STORM-2359: Add progress-based tuple timeout (topology.message.progress.timeout.secs)

conf/defaults.yaml

@@ -280,6 +280,10 @@ topology.eventlogger.executors: 0
 topology.tasks: null
 # maximum amount of time a message has to complete before it's considered failed
 topology.message.timeout.secs: 30
+# STORM-2359: when set, expire tuple trees only after this many seconds of no bolt progress,
+# instead of wall-clock time since emit. Prevents live tuples from timing out under backpressure.
+# Must be <= topology.message.timeout.secs to have effect. Default null = disabled (original behavior).
+topology.message.progress.timeout.secs: null
 topology.multilang.serializer: "org.apache.storm.multilang.JsonSerializer"
 topology.shellbolt.max.pending: 100
 topology.skip.missing.kryo.registrations: false

docs/Guaranteeing-message-processing.md

@@ -179,3 +179,46 @@ There are three ways to remove reliability. The first is to set Config.TOPOLOGY_
 The second way is to remove reliability on a message by message basis. You can turn off tracking for an individual spout tuple by omitting a message id in the `SpoutOutputCollector.emit` method.
 
 Finally, if you don't care if a particular subset of the tuples downstream in the topology fail to be processed, you can emit them as unanchored tuples. Since they're not anchored to any spout tuples, they won't cause any spout tuples to fail if they aren't acked.
+
+
+### Progress-based timeout (STORM-2359)
+
+By default, `topology.message.timeout.secs` is wall-clock time measured from the moment a spout emits a tuple. This means a tuple sitting idle in a downstream bolt's receive queue under backpressure has its timeout clock running even before any bolt has touched it. Under sustained backpressure, a live and valid tuple can be failed purely because it waited too long in a queue — not because processing is stuck.
+
+This creates an inherent tradeoff:
+- **Short timeout**: orphaned tuple trees (from dead workers) are reclaimed quickly, but live tuples fail under load.
+- **Long timeout**: live tuples survive backpressure, but orphan reclamation takes longer after a worker failure.
+
+Storm 2.x introduces `topology.message.progress.timeout.secs` to address this.

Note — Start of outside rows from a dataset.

-- ==== Sys2Proof/Machine/State.lean ====
section
/-! DEFINITION. The state of the block, the events that drive it, the reasons a step can stop, and the state after reset
(spec/10_state.md; spec/70_reset_and_hazards.md R143). -/

namespace Sys2Proof.Machine

/-- The key register file K (R13): four words the host cannot read (R14). -/
structure KeyFile where
  k0 : Word
  k1 : Word
  k2 : Word
  k3 : Word
  deriving DecidableEq, Repr

/-- The scratch registers of one command (R31): round sum, round index, MX operands, word position, round counter. No
host access reads them, and no command reads what an earlier one left in them (R110). -/
structure Datapath where
  sum : Word
  e : BitVec 2
  y : Word
  z : Word
  p : BitVec 6
  q : BitVec 5
  deriving DecidableEq, Repr

/-- The core phase (R30). `busy i` is Busy(op, tgt): a command fixes its OP and its TGT. -/
inductive Phase where
  | idle
  | busy (cmd : Instr)
  deriving DecidableEq, Repr

/-- The buffers DATA and KEYBUF (R15, R16) as bytes by their byte offset in the register window (R37, R44). An address not
listed holds no value: its word's written-mark is clear (R29). Addresses rise strictly. -/
abbrev Memory := List Host.Cell

/-- The canonical form of a memory: addresses strictly rising. An unlisted address holds no value, so no entry can equal
what an unlisted address reads as. -/
abbrev Memory.wf (m : Memory) : Prop := m.Pairwise (fun c d => c.1 < d.1)

/-- The events of the block, in one total order (R10, R52, R73). `off` is a byte offset in the register window and `size` a
number of bytes (`MemRead(a, n)` and `MemWrite(a, n, v)` of R8). -/
inductive Event where
  /-- a host read (R48) -/
  | read (off size : Nat)
  /-- a host write (R49) -/
  | write (off size : Nat) (v : Word)
  /-- the core's completion step (R76) -/
  | completion
  /-- the reset input (R143) -/
  | reset
  deriving DecidableEq, Repr

/-- The state of the block. The last three fields are the MODEL's own and no state of the block (log entries 1, 2, 5). -/
structure State where
  /-- the key register file K (R13) -/
  key : KeyFile
  /-- STATUS.KEY_VALID (R25) -/
  keyValid : Bool
  /-- DATA and KEYBUF with their written-marks (R15, R16, R29) -/
  mem : Memory
  /-- LEN (R17) -/
  len : Word
  /-- OUT_LEN (R18) -/
  outLen : Word
  /-- KEY_LEN (R19) -/
  keyLen : Word
  /-- CTRL.IRQ_EN (R21) -/
  irqEn : Bool
  /-- STATUS.DONE (R24) -/
  done : Bool
  /-- STATUS.OVR (R26) -/
  ovr : Bool
  /-- STATUS.ERR (R27) -/
  err : BitVec 4
  /-- the core phase (R30), which STATUS.BUSY shows (R23) -/
  phase : Phase
  /-- the datapath registers (R31) -/
  dp : Datapath
  /-- the model's own: the events still to come, the next one first (log entry 1) -/
  pending : List Event
  /-- the model's own: what the host read of the step just taken returned (log entry 2) -/
  readData : Option Word
  /-- the model's own: how many free values have been drawn (log entry 5) -/
  draws : Nat
  deriving DecidableEq, Repr

/-- Why a step stops with a fault. -/
inductive Fault where
  /-- R29, `fault(UnwrittenRead)`: a host read, a validation or a completion reads a buffer word whose written-mark is
  clear. Raised by `hostRead`, `validateKeyset` and every completion effect. SAFE: the hardware goes on with contents the
  spec leaves unspecified (spec/93_implementation_defined.md I2, I3). -/
  | unwrittenRead
  deriving DecidableEq, Repr

/-- Why a step is refused. -/
inductive Refusal where
  /-- An instruction of the opcode table that has no meaning yet: raised by no arm of this model. SAFE. -/
  | notModelled (mnemonic : String)
  /-- R40: a host access that is not a single word access to a `widx` in 0 to 127. Raised by `perform`. SAFE: the spec
  says that a model refuses it ("the refusal errs toward unprovable"). -/
  | notAWordAccess
  deriving DecidableEq, Repr

/-- What a step or a part of a step answers. -/
abbrev Result := Host.Outcome State Fault Refusal

/-- The datapath registers after reset: unspecified and not observable (R31, R35). DESIGN CHOICE, zero (log entry 6). -/
def Datapath.reset : Datapath := { sum := 0#32, e := 0#2, y := 0#32, z := 0#32, p := 0#6, q := 0#5 }

/-- The state after reset (R35). The model's own fields: nothing pending, nothing read, no value drawn. -/
def State.reset : State where
  key := ⟨0#32, 0#32, 0#32, 0#32⟩
  keyValid := false
  mem := []
  len := 0#32
  outLen := 0#32
  keyLen := 0#32
  irqEn := false
  done := false
  ovr := false
  err := 0#4
  phase := .idle
  dp := Datapath.reset
  pending := []
  readData := none
  draws := 0

end Sys2Proof.Machine
end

When set, a tuple tree is only expired if **no bolt has acked any tuple in the tree** for the configured number of seconds. A tuple tree with recent bolt activity — even one that is currently queued — will be rescued from timeout expiry as long as forward progress is being made.
+
+**Configuration:**
+
+```yaml
+# Standard wall-clock upper-bound timeout (default: 30s) — unchanged
+topology.message.timeout.secs: 120
+
+# Progress-based timeout: expire only after this many seconds of no bolt activity.
+# Set <= topology.message.timeout.secs to take effect.
+topology.message.progress.timeout.secs: 60
+```
+
+With the above, a tuple tree will be expired only if no bolt has acked any part of it for 60 seconds. The wall-clock limit of 120 seconds still applies as a hard upper bound.
+
+**What counts as progress?**
+
+Every time a bolt calls `ack()` on a tuple, the acker receives a partial-ack message for the tree. This resets the progress clock for that tree. No changes to bolt or spout code are required.
+
+**When to use this:**
+- Topologies where processing time varies significantly between tuples (e.g. calls to external services)
+- Pipelines that experience legitimate backpressure spikes
+- Cases where `collector.resetTimeout()` generates too much acker traffic
+
+**When NOT to use this:**
+- When orphan reclamation latency after worker failure is critical — a fixed wall-clock timeout is more predictable
+- Debugging sessions — use `topology.enable.message.timeouts: false` instead (but see the STORM-3514 warning below)
+
+**Backward compatibility:** `topology.message.progress.timeout.secs` is `null` by default. When unset, behavior is identical to prior versions with no change to existing topologies.
+
+### Warning: topology.enable.message.timeouts=false with max.spout.pending (STORM-3514)
+
+Setting `topology.enable.message.timeouts: false` while `topology.max.spout.pending` is a positive integer is a dangerous combination in production. When a worker dies, the orphaned tuple trees in the spout's pending map will never be reclaimed (no timeout fires), and once the pending map fills to `max.spout.pending`, `nextTuple()` will never be called again — permanently stalling the spout. Storm will log a `WARN` message at startup if this combination is detected. This setting is only safe in debugging sessions where no worker failures are expected.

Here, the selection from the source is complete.